EXERCISE: Among the lines below, a stretch begins at the one with "isSX (0x33#6 ++" and ends at the one with "have e0 : fld (0x33#6". Repeat that stretch exactly, ends included.

Segment Start: MATERIAL PROVIDED

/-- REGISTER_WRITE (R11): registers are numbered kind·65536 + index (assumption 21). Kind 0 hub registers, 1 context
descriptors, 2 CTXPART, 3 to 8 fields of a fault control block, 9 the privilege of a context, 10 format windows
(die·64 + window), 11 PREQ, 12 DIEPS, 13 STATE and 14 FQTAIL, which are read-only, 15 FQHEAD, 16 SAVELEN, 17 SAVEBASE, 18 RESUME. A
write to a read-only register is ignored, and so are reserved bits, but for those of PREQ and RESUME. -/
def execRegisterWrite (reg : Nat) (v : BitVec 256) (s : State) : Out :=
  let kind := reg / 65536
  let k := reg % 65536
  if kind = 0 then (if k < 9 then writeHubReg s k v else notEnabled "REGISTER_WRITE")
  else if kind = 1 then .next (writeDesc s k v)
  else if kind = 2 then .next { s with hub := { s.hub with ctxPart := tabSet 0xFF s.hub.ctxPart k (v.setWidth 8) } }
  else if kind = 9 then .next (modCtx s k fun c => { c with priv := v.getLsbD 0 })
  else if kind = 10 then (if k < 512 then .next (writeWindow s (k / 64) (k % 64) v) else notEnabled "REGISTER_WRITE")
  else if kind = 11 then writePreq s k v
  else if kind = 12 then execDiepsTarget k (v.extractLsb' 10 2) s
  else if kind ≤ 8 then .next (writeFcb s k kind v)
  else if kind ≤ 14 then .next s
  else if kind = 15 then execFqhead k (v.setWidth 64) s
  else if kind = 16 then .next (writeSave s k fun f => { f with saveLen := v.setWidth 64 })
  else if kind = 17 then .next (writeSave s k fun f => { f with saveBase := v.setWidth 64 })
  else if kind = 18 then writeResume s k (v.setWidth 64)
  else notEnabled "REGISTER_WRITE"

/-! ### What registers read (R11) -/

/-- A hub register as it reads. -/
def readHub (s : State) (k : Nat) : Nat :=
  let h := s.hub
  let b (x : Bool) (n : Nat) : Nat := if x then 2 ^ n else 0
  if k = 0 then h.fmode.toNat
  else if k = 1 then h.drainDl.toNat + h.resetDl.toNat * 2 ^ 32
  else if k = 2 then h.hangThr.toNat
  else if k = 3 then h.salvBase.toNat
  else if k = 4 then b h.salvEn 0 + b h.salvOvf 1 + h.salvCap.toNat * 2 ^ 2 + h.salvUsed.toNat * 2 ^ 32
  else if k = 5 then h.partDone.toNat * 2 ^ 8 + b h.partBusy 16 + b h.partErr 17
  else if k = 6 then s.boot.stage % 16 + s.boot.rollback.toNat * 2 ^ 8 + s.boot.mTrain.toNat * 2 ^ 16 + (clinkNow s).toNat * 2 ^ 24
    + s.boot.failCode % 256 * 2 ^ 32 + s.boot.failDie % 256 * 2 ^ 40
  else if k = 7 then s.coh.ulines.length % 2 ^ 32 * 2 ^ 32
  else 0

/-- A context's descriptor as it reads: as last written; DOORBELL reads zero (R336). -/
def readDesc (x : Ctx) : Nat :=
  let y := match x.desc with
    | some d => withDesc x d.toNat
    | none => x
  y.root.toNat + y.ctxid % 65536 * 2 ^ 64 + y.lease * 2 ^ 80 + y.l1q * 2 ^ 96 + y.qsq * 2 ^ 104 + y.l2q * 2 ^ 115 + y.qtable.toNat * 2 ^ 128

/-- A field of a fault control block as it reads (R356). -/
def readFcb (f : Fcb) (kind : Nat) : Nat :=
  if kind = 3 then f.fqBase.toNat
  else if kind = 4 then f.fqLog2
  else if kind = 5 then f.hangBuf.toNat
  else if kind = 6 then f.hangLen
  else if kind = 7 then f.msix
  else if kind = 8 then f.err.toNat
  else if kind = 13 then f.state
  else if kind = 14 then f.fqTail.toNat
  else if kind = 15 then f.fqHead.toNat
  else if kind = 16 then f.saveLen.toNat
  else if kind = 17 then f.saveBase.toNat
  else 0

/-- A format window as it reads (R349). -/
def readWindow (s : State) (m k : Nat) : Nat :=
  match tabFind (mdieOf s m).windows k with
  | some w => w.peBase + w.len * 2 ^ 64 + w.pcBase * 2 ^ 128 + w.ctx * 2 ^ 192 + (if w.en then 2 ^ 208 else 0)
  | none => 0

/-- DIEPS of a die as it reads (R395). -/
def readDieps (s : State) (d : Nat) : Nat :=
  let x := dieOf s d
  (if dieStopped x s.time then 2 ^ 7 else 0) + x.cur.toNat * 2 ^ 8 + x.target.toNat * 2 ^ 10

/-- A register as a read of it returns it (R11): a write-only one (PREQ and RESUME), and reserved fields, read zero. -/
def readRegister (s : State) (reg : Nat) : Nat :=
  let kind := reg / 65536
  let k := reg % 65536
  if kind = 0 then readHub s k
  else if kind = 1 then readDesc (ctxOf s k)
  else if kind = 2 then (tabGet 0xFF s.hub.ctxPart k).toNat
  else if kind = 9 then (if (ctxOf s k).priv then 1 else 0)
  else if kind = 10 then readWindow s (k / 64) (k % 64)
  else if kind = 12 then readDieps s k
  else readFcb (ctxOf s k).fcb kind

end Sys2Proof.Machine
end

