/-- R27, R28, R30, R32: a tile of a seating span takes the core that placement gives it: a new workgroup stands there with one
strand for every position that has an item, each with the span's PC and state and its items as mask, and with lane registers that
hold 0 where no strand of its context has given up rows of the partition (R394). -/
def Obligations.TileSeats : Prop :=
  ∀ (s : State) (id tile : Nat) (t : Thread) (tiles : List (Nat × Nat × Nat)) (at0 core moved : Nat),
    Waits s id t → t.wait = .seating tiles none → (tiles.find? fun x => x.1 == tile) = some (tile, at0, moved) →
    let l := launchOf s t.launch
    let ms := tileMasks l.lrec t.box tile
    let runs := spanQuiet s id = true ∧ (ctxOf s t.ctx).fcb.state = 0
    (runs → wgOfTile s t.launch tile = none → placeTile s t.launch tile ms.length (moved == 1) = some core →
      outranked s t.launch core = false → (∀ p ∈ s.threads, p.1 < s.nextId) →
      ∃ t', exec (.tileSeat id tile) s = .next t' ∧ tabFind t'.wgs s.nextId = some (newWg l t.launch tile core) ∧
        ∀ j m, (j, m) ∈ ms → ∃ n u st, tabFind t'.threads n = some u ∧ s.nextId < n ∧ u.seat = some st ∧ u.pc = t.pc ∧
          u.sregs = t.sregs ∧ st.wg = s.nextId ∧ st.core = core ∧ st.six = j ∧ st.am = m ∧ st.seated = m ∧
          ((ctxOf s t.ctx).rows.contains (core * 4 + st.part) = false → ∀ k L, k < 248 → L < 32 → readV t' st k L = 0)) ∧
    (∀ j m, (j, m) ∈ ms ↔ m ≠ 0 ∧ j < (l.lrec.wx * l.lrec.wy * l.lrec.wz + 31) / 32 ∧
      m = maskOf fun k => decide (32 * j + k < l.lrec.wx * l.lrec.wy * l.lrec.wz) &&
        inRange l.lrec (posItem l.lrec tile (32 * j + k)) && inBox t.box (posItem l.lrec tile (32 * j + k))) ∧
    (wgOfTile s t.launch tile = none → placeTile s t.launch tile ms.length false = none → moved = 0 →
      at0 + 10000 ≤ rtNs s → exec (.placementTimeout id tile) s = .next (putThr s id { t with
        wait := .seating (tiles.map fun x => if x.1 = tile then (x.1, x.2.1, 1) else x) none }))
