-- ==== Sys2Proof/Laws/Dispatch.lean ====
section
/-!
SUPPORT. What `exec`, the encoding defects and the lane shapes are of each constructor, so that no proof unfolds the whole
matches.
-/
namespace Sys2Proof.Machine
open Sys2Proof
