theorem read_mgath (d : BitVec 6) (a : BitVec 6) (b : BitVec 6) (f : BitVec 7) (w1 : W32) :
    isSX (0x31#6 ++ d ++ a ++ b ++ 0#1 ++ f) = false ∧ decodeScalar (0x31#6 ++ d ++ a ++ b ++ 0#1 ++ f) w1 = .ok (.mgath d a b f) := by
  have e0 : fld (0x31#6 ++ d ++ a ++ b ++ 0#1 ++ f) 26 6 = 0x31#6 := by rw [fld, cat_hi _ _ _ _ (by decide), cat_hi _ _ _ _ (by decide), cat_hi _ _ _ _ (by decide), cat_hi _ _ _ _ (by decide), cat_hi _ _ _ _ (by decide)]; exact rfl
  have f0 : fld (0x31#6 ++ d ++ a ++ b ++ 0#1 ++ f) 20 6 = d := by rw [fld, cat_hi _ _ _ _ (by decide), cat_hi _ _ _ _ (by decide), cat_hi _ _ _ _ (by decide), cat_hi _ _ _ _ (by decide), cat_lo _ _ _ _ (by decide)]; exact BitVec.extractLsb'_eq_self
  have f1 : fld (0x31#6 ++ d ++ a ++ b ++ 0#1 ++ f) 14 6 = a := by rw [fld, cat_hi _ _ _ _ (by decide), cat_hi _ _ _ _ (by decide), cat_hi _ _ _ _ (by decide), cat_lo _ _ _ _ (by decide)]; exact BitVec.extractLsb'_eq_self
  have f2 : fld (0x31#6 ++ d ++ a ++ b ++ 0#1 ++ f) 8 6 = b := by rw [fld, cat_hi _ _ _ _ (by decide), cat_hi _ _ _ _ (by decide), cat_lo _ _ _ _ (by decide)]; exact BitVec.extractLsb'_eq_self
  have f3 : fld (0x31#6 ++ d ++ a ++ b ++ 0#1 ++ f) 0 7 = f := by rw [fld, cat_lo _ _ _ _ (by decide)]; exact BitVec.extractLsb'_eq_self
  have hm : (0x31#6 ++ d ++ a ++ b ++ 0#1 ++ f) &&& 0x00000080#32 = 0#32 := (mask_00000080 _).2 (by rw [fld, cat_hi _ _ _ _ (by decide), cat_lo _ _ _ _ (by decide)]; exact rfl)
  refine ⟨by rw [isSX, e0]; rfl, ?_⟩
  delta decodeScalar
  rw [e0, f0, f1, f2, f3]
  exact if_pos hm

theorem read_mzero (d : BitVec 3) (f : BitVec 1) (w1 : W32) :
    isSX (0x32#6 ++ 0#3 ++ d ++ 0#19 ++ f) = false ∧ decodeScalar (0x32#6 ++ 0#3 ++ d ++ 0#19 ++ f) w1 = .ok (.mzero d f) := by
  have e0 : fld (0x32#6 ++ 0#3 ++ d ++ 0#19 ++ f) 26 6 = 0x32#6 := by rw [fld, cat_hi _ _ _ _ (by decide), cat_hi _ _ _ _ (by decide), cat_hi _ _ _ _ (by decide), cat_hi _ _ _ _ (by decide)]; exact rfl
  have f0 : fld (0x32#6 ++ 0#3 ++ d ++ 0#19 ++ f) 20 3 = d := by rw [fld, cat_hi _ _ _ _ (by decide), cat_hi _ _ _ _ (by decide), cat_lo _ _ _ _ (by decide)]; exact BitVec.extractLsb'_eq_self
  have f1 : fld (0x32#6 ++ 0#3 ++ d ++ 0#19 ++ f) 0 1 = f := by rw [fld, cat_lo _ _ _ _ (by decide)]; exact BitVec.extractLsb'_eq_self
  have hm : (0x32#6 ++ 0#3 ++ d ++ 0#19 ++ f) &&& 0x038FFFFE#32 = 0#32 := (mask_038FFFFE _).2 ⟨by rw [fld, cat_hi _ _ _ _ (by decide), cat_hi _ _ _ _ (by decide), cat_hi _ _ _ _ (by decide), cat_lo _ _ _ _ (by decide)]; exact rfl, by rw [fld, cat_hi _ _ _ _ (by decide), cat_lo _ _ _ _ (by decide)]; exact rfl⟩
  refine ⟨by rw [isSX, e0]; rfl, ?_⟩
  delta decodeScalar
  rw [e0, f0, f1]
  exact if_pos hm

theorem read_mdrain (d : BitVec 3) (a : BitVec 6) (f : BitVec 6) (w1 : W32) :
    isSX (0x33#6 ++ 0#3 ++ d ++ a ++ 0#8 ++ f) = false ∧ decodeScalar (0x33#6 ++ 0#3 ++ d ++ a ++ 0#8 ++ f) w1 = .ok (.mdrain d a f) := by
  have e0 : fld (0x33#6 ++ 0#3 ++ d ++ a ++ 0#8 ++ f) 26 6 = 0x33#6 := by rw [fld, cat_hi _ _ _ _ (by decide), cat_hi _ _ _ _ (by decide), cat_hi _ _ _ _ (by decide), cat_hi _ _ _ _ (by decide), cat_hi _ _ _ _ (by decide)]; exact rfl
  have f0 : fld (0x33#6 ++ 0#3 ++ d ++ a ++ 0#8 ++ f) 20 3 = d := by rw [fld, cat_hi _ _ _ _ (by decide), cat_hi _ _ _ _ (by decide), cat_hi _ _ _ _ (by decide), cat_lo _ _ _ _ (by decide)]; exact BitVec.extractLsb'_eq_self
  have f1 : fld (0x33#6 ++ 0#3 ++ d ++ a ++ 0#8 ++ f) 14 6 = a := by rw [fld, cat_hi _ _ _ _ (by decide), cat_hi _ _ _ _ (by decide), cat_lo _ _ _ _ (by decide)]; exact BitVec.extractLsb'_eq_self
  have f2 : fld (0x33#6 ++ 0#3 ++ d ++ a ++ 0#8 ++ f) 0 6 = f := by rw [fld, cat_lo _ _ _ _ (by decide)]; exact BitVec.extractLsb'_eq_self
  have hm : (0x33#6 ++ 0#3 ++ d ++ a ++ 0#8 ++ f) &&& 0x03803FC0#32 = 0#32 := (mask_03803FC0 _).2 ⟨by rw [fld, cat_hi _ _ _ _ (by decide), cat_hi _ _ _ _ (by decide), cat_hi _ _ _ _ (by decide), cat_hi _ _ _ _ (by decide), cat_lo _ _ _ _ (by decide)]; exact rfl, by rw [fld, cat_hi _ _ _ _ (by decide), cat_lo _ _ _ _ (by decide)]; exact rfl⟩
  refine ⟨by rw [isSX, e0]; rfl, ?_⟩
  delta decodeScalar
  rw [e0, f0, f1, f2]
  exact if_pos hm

Segment End: MATERIAL PROVIDED

TASK SOLUTION:
    isSX (0x33#6 ++ 0#3 ++ d ++ a ++ 0#8 ++ f) = false ∧ decodeScalar (0x33#6 ++ 0#3 ++ d ++ a ++ 0#8 ++ f) w1 = .ok (.mdrain d a f) := by
  have e0 : fld (0x33#6 ++ 0#3 ++ d ++ a ++ 0#8 ++ f) 26 6 = 0x33#6 := by rw [fld, cat_hi _ _ _ _ (by decide), cat_hi _ _ _ _ (by decide), cat_hi _ _ _ _ (by decide), cat_hi _ _ _ _ (by decide), cat_hi _ _ _ _ (by decide)]; exact rfl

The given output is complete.